In the present study, three research questions were examined:

  1. How a household’s out-of-pocket medical expenditure is associated with its likelihood of participating in SNAP;
  2. Whether a household’s liquidity constraint is associated with its likelihood of participating in SNAP; and
  3. Whether the absence of liquidity constraint affects the association between out-of-pocket medical expenditure and SNAP participation.

The sample was drawn from the 2003, 2005, 2007, 2009, and 2011 waves of the Panel Study of Income Dynamics (PSID), which covers the period of the recent financial crisis and recession. In this study, income and income drop, current and past health conditions, insurance coverage, demographic characteristics, and state and year effects were controlled.

The study results indicate that SNAP participation during the 2003-11 periods ranged between 16.5-16.8 percent with SNAP participation highest in the 2009 wave. Approximately 75 percent of the respondents were employed and the average household income for the population ranged from $67,854 in 2003 to $62,674 in 2011. Household income, which was adjusted in 2003 dollars, showed a declining trend over the five waves of this data. During this period, 45 percent of the respondents held adequate liquid assets. Approximately 36 percent of the respondents were renters, and 75 percent owned a car. Eighty-nine percent of the respondents were covered by either private or public health insurance in 2003, however, the participation rate in health insurance declined to 72 percent in 2011. Interestingly, out-of-pocket medical cost (adjusted in 2003 dollars) was $9,069 in 2003, but steeply increased to a peak of $13,926 in 2009 and dipped to $12,832 in 2011.

The present study reveals that the health care burden of households might contribute to the SNAP participation behavior of households. The increase in health care costs was positively associated with SNAP participation for the entire sample, for the Southern States, as well as for the low-income household groups (<185 percent Federal poverty level). Additionally, out-of-pocket health care spending of SNAP participants was not significantly different from that of nonparticipants, while the household income of the non-SNAP participants was found to be three times higher than that of SNAP participants. These results suggest a high burden of medical expenditure on low- to moderate-income households.

Financial assets and savings might be used to smooth consumption and reduce SNAP participation. Not surprisingly therefore, liquidity constrained households were more likely to participate in the SNAP. Moreover, the findings of this study support the importance of savings for low-income groups.

Interaction between household financial stability and health care burden was significant in determining SNAP participation, suggesting financial assets could be used to alleviate the health care burden, and could reduce SNAP participation. Additionally, having inadequate reserves of emergency funds to deal with health shocks could lead to program dependency.

Findings of the current study imply that reducing the health care burden of households may not only improve health outcomes but may also result in a decrease in SNAP caseloads. Further, health care burdens with or without insurance can be financially draining, especially for households with chronic health conditions. With regards to calculating SNAP eligibility and benefits, medical care costs are deductible expenses only for households with members who are elderly or have disabilities. Such expenses can be considered relevant for households that contain members who require continuous or unexpected health care spending.

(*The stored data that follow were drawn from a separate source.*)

-- ==== Sys2Proof/Machine/Sideband.lean ====
section
/-! DEFINITION. The sideband: MCTP packets and control messages, mailbox requests and their responses
(R359 to R367). -/

namespace Sys2Proof.Machine

/-! ### Packets and control messages (R359, R360) -/

/-- One bit of the SMBus CRC-8, x^8 + x^2 + x + 1. -/
def pecBit (c : Byte) : Byte := if c.getLsbD 7 then (c <<< 1) ^^^ 0x07 else c <<< 1

/-- The PEC of bytes. -/
def pec (bs : List Byte) : Byte := bs.foldl (fun c b => pecBit (pecBit (pecBit (pecBit (pecBit (pecBit (pecBit (pecBit (c ^^^ b))))))))) 0

/-- The module's 7-bit target address. -/
def smbAddr (s : State) : Nat := 0x40 + 2 * s.side.slotId + b2n s.twin.side

/-- A packet's framing holds (DSP0237, PRESUMED, log entry 20): its target address, command code 0x0F, byte
count, source address, MCTP version 1 and a good PEC; at most 64 bytes of payload. -/
def packetOk (s : State) (p : List Byte) : Bool :=
  let n := p.length
  decide (9 ≤ n) && decide (n ≤ 73) && field p 0 1 == 2 * smbAddr s && field p 1 1 == 0x0F && field p 2 1 + 4 == n &&
  field p 3 1 % 2 == 1 && field p 4 1 % 16 == 1 && p.getLast? == some (pec p.dropLast)

/-- Count and answer one mailbox request. -/
def reply (s : State) (cmd : Nat) (st : BitVec 16) (seq : Nat) (body : List Byte) : State :=
  emit (s.updSide fun x => { x with messages := satAdd x.messages 1 }) (.sideband cmd st.toNat seq body)

/-- PLEN of a request; none for a CMD that takes any. -/
def reqPlen : Nat → Option Nat
  | 0x05 => some 36 | 0x06 => none | 0x07 => some 8 | 0x08 => some 4 | _ => some 0

/-- A complete message: a mailbox request with an undefined CMD, a wrong PLEN or a non-zero reserved field is
answered BAD_ENTRY; a well-formed one is answered by its own step. -/
def messageIn (s : State) (m : List Byte) : State :=
  if field m 0 1 % 128 ≠ 0x7F ∨ m.length < 12 then s
  else
    let cmd := field m 5 1
    let plen := field m 10 2
    let good := decide (1 ≤ cmd ∧ cmd ≤ 9) && decide (m.length ≤ 1024) && m.length == 12 + plen && (reqPlen cmd).all (· == plen) &&
      (cmd != 0x06 || decide (64 ≤ plen)) && field m 7 1 == 0 && field m 8 2 == 0 && decide (field m 0 1 = 0x7F) &&
      (m.drop 1).take 4 == (leBytes 4 58214).reverse && (cmd != 0x07 || field m 13 3 == 0)
    if good then s else reply s cmd St.badEntry (field m 6 1) []

/-- Source endpoint, tag owner and tag of a packet, which the packets of one message share (DSP0236, PRESUMED, log entry 20). -/
def packetKey (p : List Byte) : Nat := field p 6 1 * 16 + field p 7 1 % 16

/-- The sequence number of a packet in its message, modulo 4. -/
def packetSeq (p : List Byte) : Nat := bits (field p 7 1) 5 4

/-- A packet that neither starts nor continues a message: counted; out of sequence, it ends the message that it belongs to. -/
def strayPacket (s : State) (p : List Byte) : State :=
  let ends := s.side.asmOn && packetKey p == s.side.asmKey
  s.updSide fun x => { x with errors := satAdd x.errors 1, asm := if ends then [] else x.asm, asmOn := x.asmOn && !ends }

/-- MCTP_PACKET: dropped and counted where it fails; otherwise its payload starts a message, or joins the one assembled. -/
def execMctpPacket (packet : List Byte) (s : State) : Host.Outcome State Fault Refusal :=
  .next (if !s.power.aonPowered then s
    else if !packetOk s packet then s.updSide fun x => { x with errors := satAdd x.errors 1 }
    else
      let dst := field packet 5 1
      let fl := field packet 7 1
      let som := bit fl 7
      let eom := bit fl 6
      let body := (packet.drop 8).dropLast
      if dst ≠ 0 ∧ dst ≠ s.side.eid then s
      else if !som && !(s.side.asmOn && packetKey packet == s.side.asmKey && packetSeq packet == s.side.asmSeq) then strayPacket s packet
      else
        let m := if som then body else s.side.asm ++ body
        if eom then messageIn (s.updSide fun x => { x with asm := [], asmOn := false }) m
        else s.updSide fun x => { x with asm := m, asmOn := true, asmKey := packetKey packet, asmSeq := (packetSeq packet + 1) % 4 })

/-- A response to an MCTP control message (DSP0236, PRESUMED, log entry 20): type 0, command, completion code. -/
def control (s : State) (cmd code : Nat) (body : List Byte) : State := emit s (.mctp (leBytes 1 0 ++ leBytes 1 cmd ++ leBytes 1 code ++ body))

/-- SET_ENDPOINT_ID: operations 0 and 1 assign an ID other than 0 and 0xFF. -/
def execSetEndpointId (op eid : Nat) (s : State) : Host.Outcome State Fault Refusal :=
  .next (if !s.power.aonPowered then s
    else if 2 ≤ op ∨ eid = 0 ∨ 255 ≤ eid then control s 0x01 0x02 []
    else control (s.updSide fun x => { x with eid := eid }) 0x01 0 (leBytes 1 0 ++ leBytes 1 eid ++ leBytes 1 0))

/-- GET_ENDPOINT_ID. -/
def execGetEndpointId (s : State) : Host.Outcome State Fault Refusal :=
  .next (if s.power.aonPowered then control s 0x02 0 (leBytes 1 s.side.eid ++ leBytes 2 0) else s)

/-- GET_MCTP_VERSION_SUPPORT: one version, which the spec does not state: a free value (log entry 3); a type
the module does not support is answered with code 0x80 (PRESUMED, log entry 20). -/
def execGetMctpVersionSupport (typ : Nat) (s : State) : Host.Outcome State Fault Refusal :=
  .next (if !s.power.aonPowered then s
    else if typ = 0 ∨ typ = 0x7F ∨ typ = 0xFF then
      let (v, s1) := drawFree s
      control s1 0x04 0 (leBytes 1 1 ++ leBytes 4 v.toNat)
    else control s 0x04 0x80 [])

/-- GET_MESSAGE_TYPE_SUPPORT: one type beside control, 0x7F. -/
def execGetMessageTypeSupport (s : State) : Host.Outcome State Fault Refusal :=
  .next (if s.power.aonPowered then control s 0x05 0 (leBytes 1 1 ++ leBytes 1 0x7F) else s)

/-- GET_VENDOR_DEFINED_SUPPORT: one set, by IANA number; the set's own version word is a free value. -/
def execGetVendorDefinedSupport (sel : Nat) (s : State) : Host.Outcome State Fault Refusal :=
  .next (if !s.power.aonPowered then s
    else if sel ≠ 0 then control s 0x06 0x02 []
    else
      let (v, s1) := drawFree s
      control s1 0x06 0 (leBytes 1 0xFF ++ leBytes 1 1 ++ (leBytes 4 58214).reverse ++ leBytes 2 v.toNat))

/-! ### Which requests are served (R361, R363, R441) -/

/-- Midnight, and the darkness after Last Light or a controller hot stop. -/
def deepDark (s : State) : Bool := s.day.day == .midnight || s.power.lost || hotStopped s

/-- The logic that serves ATTEST, ADMIN and LOG is dark: outside Noon and Dusk, or fatal. -/
def logicDark (s : State) : Bool := deepDark s || s.day.day == .night || s.day.day == .dawn || s.day.fatal

/-! ### Mailbox requests (R361 to R367) -/

/-- A 16-bit field of a value in mV; a value it cannot hold is a free value (log entry 3). -/
def mv16 (s : State) (v : Int) : List Byte × State :=
  if v < 0 then (leBytes 2 0, s)
  else if v < 65536 then (leBytes 2 v.toNat, s)
  else
    let (f, s1) := drawFree s
    (leBytes 2 f.toNat, s1)

/-- The health record. -/
def healthRecord (s : State) : List Byte × State :=
  let (tmax, s1) := match hottest s (List.range 28) with
    | some t => (BitVec.ofInt 8 (t / 16), s)
    | none =>
      let (f, s2) := drawFree s
      (f.setWidth 8, s2)
  let mid := if deepDark s then leBytes 8 0 else leBytes 1 s.care.wearStage ++ leBytes 1 tmax.toNat ++ leBytes 2 0 ++ leBytes 4 (sbits 32 (spare s))
  (leBytes 4 (gstatMod s) ++ leBytes 1 (if s.day.fatal then s.day.fcause else 0) ++ leBytes 1 0 ++
    leBytes 2 (if s.day.fatal then s.day.fdetail else 0) ++ mid ++ leBytes 6 s.beat ++ leBytes 2 0 ++ leBytes 8 Config.serial.toNat, s1)

/-- HEALTH. -/
def execHealth (seq : Nat) (s : State) : Host.Outcome State Fault Refusal :=
  .next (if !s.power.aonPowered then s else
    let (b, s1) := healthRecord s
    reply s1 0x01 St.ok seq b)

/-- TEMPS. -/
def execTemps (seq : Nat) (s : State) : Host.Outcome State Fault Refusal :=
  .next (if !s.power.aonPowered then s
    else if deepDark s then reply s 0x02 St.domainOff seq []
    else reply s 0x02 St.ok seq ((List.range 28).flatMap fun i =>
      leBytes 2 (if sensorWorks s i then sbits 16 (vget s.therm.reading i 0) else 0x8000)))

/-- POWER. -/
def execPower (seq : Nat) (s : State) : Host.Outcome State Fault Refusal :=
  .next (if !s.power.aonPowered then s else
    let a := mv16 s (vget s.power.feeds 0 Feed.init).mv
    let b := mv16 a.2 (vget s.power.feeds 1 Feed.init).mv
    let h := mv16 b.2 (bankMv s)
    let rest := if deepDark s then leBytes 18 0 else
      leBytes 2 (s.power.inputMw / 100) ++ leBytes 4 s.power.energy ++ leBytes 8 s.power.armed ++ leBytes 1 s.therm.step ++ leBytes 3 0
    reply h.2 0x03 St.ok seq (a.1 ++ b.1 ++ h.1 ++ rest))

/-- EVENTS: the pending bits, cleared as they are returned. -/
def execEvents (seq : Nat) (s : State) : Host.Outcome State Fault Refusal :=
  .next (if !s.power.aonPowered then s
    else (reply s 0x04 St.ok seq (leBytes 1 s.side.pend.toNat)).updSide fun x => { x with pend := 0, alert := false })

/-- Whether a sideband ADMIN entry has the form R364 asks for. -/
def adminForm (body : List Byte) : Bool :=
  let e := entryOf body
  (e.typ == 2 || e.typ == 4) && e.cls == 6 && e.daddr == 0 && decide (e.dcount.toNat ≤ 944) && body.length == 64 + e.dcount.toNat

/-- ADMIN: the entry waits in the sideband queue with its data in the mailbox buffer. -/
def execSidebandAdmin (seq : Nat) (body : List Byte) (s : State) : Host.Outcome State Fault Refusal :=
  .next (if !s.power.aonPowered then s
    else if !adminForm body then reply s 0x06 St.badEntry seq []
    else if logicDark s || s.plan.resetFlush then reply s 0x06 St.domainOff seq []
    else if nvVal s 0x0A000009 = 0 then reply s 0x06 St.denied seq []
    else if s.side.adminBusy then reply s 0x06 St.sidebandBusy seq []
    else s.updSide fun x => { x with adminBusy := true, adminSeq := seq, adminEntry := some (entryOf body), adminData := body.drop 64 })

/-- LOG: up to 1,000 bytes of a page; page 0x01 is kept answering while the module is fatal. -/
def execLog (seq : Nat) (body : List Byte) (s : State) : Host.Outcome State Fault Refusal :=
  .next (if !s.power.aonPowered then s
    else
      let pg := field body 0 1
      let off := field body 4 4
      if body.length ≠ 8 ∨ field body 1 3 ≠ 0 then reply s 0x07 St.badEntry seq []
      else if logicDark s && !(s.day.fatal && pg == 1) then reply s 0x07 St.domainOff seq []
      else match logPage s pg with
        | none => reply s 0x07 St.range seq []
        | some bs => if bs.length ≤ off ∨ off % 4 ≠ 0 then reply s 0x07 St.range seq [] else reply s 0x07 St.ok seq ((bs.drop off).take 1000))

/-- RESET: the response, then the module reset of R112; from Midnight and after a hot stop, wake source 7. -/
def execSidebandReset (seq : Nat) (body : List Byte) (s : State) : Host.Outcome State Fault Refusal :=
  .next (if !s.power.aonPowered then s
    else if body.length ≠ 4 ∨ field body 0 4 ≠ 0x7E5E7E5E then reply s 0x08 St.badEntry seq []
    else if nvVal s 0x0A00000A = 0 then reply s 0x08 St.denied seq []
    else if s.plan.resetFlush then reply s 0x08 St.sidebandBusy seq []
    else
      let s1 := reply s 0x08 St.ok seq []
      if hotStopped s || s.day.day == .midnight then wake s1 7
      else if s.day.day == .night then moduleReset (noteWake s1 7)
      else moduleReset s1)

/-- WAKE. -/
def execSidebandWake (seq : Nat) (s : State) : Host.Outcome State Fault Refusal :=
  .next (if s.power.aonPowered then wake (reply s 0x09 St.ok seq []) 2 else s)

/-- ALERT_RESPONSE: the module's address; ALERT_N is released. -/
def execAlertResponse (s : State) : Host.Outcome State Fault Refusal :=
  .next (if s.power.aonPowered && s.side.alert then emit (s.updSide fun x => { x with alert := false }) (.mctp (leBytes 1 (smbAddr s))) else s)

end Sys2Proof.Machine
end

More importantly, the findings support the importance of savings for households including low-income groups. Low-income households need to be encouraged to build buffer savings. Asset limits for SNAP benefits also need to be revisited. While many States increased the limit or eliminated them through a broad-based categorical eligibility, asset limits often pose a barrier to building savings, and financial security for low-income families. The current Federal limit does not assure adequate buffers for families to deal with financial emergencies such as health care expenses or car problems. Lack of such buffer savings could lead to financial challenges for low-to moderate-income families, resulting in increases in SNAP participation.